One example of this: there is no way to encode the type of a checked exception in a generic. I would like to be able to express something like the following:
But there is no way to express that 'throwing E' part. The type of a checked exception is firmly embedded in the interface. So I can't supply, say, an IO method as a Function<S, T> parameter, since the IOException causes a mismatch, and I'd have to write a handler specifically for methods that throw IOException, another for those that throw TimeoutException, a third for those that throw IOException AND TimeoutException, etc; a fairly fruitless goal without automatic code generation.
Interesting. I tried this years ago, and it never worked. Maybe that's changed in recent versions?

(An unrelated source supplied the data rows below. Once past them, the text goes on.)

theorem State.acceptHold_flk (s : State) (kind f : Nat) :
    (s.acceptHold kind f).flk = { s.flk.take kind f with
      holdSends := (s.flk.take kind f).holdSends ++ [{ kind := kind, wfn := f, t := s.now, sends := 1 }] } := by
  rw [(s.acceptHold_eq_startHold kind f).1, State.startHold, State.broadcastAll_eq]
  rfl

theorem State.acceptHold_tx (s : State) (kind f : Nat) :
    (s.acceptHold kind f).chn.tx = s.chn.tx ++ s.chains.map (fun k =>
      { port := k.chain, bytes := messageBytes Msg.HOLD (1 + 4 * s.side) 0xFF 0 (holdBody kind f), sent := 0 }) := by
  rw [(s.acceptHold_eq_startHold kind f).2, State.startHold, State.broadcastAll_eq]
  rfl

theorem FlkSt.hold_of_free {x : FlkSt} (hfrom : x.heldFrom = none) (hahead : x.ahead = []) (f : Nat) :
    x.hold f = { x with heldFrom := some f, heldTo := none } := by
  simp [FlkSt.hold, hfrom, hahead]

theorem FlkSt.release_of_held {x : FlkSt} {a : Nat} (hfrom : x.heldFrom = some a) (hto : x.heldTo = none) (hahead : x.ahead = []) (f : Nat) :
    x.release f = { x with heldTo := some f } := by
  simp [FlkSt.release, hfrom, hto, hahead]

theorem doHold_of_mirror {s : State} (hm : (s.formed && s.isMirror) = true) (kind : Nat) (c : MboxCmd) :
    doHold kind c s = (s, Reply.of St.NOT_PRIMARY) := by
  rw [doHold, if_pos hm]

section
variable {kind : Nat} {s : State} (hm : (s.formed && s.isMirror) = false)
include hm

theorem doHold_of_bist (hb : kind = 1 ∧ s.dbg.bist.isSome = true) (c : MboxCmd) : doHold kind c s = (s, Reply.of St.BUSY) := by
  rw [doHold, hm, if_neg Bool.false_ne_true, if_pos hb]

variable {c : MboxCmd} {tl : Timeline} (htl : s.timeline? = some tl) (hb : ¬(kind = 1 ∧ s.dbg.bist.isSome = true))
include htl hb

theorem doHold_of_late (hlate : leAt c.body 0 6 ≠ 0 ∧ frameStart tl (leAt c.body 0 6) < s.now + 2 * msT) :
    doHold kind c s = (s, Reply.of St.TOO_LATE) := by
  have hframe : s.holdFrame (leAt c.body 0 6) = none := by simp only [State.holdFrame, htl, if_pos hlate]
  rw [doHold, hm, if_neg Bool.false_ne_true, if_neg hb, hframe]

theorem doHold_of_due (hdue : ¬(leAt c.body 0 6 ≠ 0 ∧ frameStart tl (leAt c.body 0 6) < s.now + 2 * msT)) :
    doHold kind c s =
      (s.acceptHold kind (Nat.max (leAt c.body 0 6) (frameFrom tl (s.now + 2 * msT))),
        { status := St.OK, wfn := Nat.max (leAt c.body 0 6) (frameFrom tl (s.now + 2 * msT)) }) := by
  have hframe : s.holdFrame (leAt c.body 0 6) = some (Nat.max (leAt c.body 0 6) (frameFrom tl (s.now + 2 * msT))) := by
    simp only [State.holdFrame, htl, if_neg hdue]
  rw [doHold, hm, if_neg Bool.false_ne_true, if_neg hb, hframe]
  rfl

end

theorem exec_hold_of_reply {c : MboxCmd} {s u : State} {r : Reply} (h : s.takes 5 c = true) (hf : doHold 0 c (s.tick c.t) = (u, r)) :
    exec (.hold c) s = .next (u.answer 5 c r) := congrArg _ (State.serve_answered h hf)

theorem exec_release_of_reply {c : MboxCmd} {s u : State} {r : Reply} (h : s.takes 6 c = true) (hf : doHold 1 c (s.tick c.t) = (u, r)) :
    exec (.release c) s = .next (u.answer 6 c r) := congrArg _ (State.serve_answered h hf)

/-! ### Background work -/

/-- Other chunks run. -/
def State.withChunks (s : State) (l : List BgChunk) : State := { s with sch := { s.sch with chunks := l } }

theorem State.startChunk_chunks (s : State) (island t w : Nat) : ∃ l, s.startChunk island t w = s.withChunks l := by
  unfold State.startChunk
  dsimp only
  split
  · exact ⟨_, rfl⟩
  · split_ifs <;> exact ⟨_, rfl⟩

/-- The work is offered to one island. -/
def State.offerIsland (s : State) (im : Image) (i : Nat) : State :=
  match openWindow im i s.now with
  | some w => if s.paused i s.now || !s.slackTaken then s else s.startChunk i s.now w.2
  | none => s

Arity versions are still more feasible at least, and many languages are willing to pay the cost for them.
AFAICR this has always worked. But you rapidly run into limitations - as i say in another comment, catch and throw are not themselves generic. Plus, none of the interfaces used in the streams API have exception parameters.
> Plus, none of the interfaces used in the streams API have exception parameters.
That's partly because there's another problem. Potentially, you could have streams of the form, say, `...map(A::foo).map(A::bar).map(A::baz).collect(...)`, and each of foo, bar, baz adds another exception type to the set that can be thrown by collect.
Result/Either-based streams have exactly the same problem. An exception-supporting stream API would solve it the same way: a function can either throw no exception, or an exception of the same type as thrown by a previous operation. You could have a .mapException operation which could change the exception type, like Result::map_err in Rust.
In practice, you would end up with the stream throwing an exception of some general type (in 95% of cases, IOException!), but you could still write specific catch blocks for each possible subtype.
Let me put it this way: the message I got from the language team is that the problem is certainly acknowledged, and various alternatives to dealing with it are known, but none of them has so far been shown the clearly preferable, "good" choice, so until one presents itself, the decision is to do nothing rather than add/remove features that could later have other negative consequences.
Maybe that was it. That means there's no way to generically remove or translate the exceptions, e.g. by wrapping it into a runtime exception, or into a specific Either value based on the exception type.
Yeah, I'm pretty sure there were some compiler bugs involving generic exceptions around 1.5 - 1.6. (I don't know if they ever got fixed -- I switched to Kotlin.)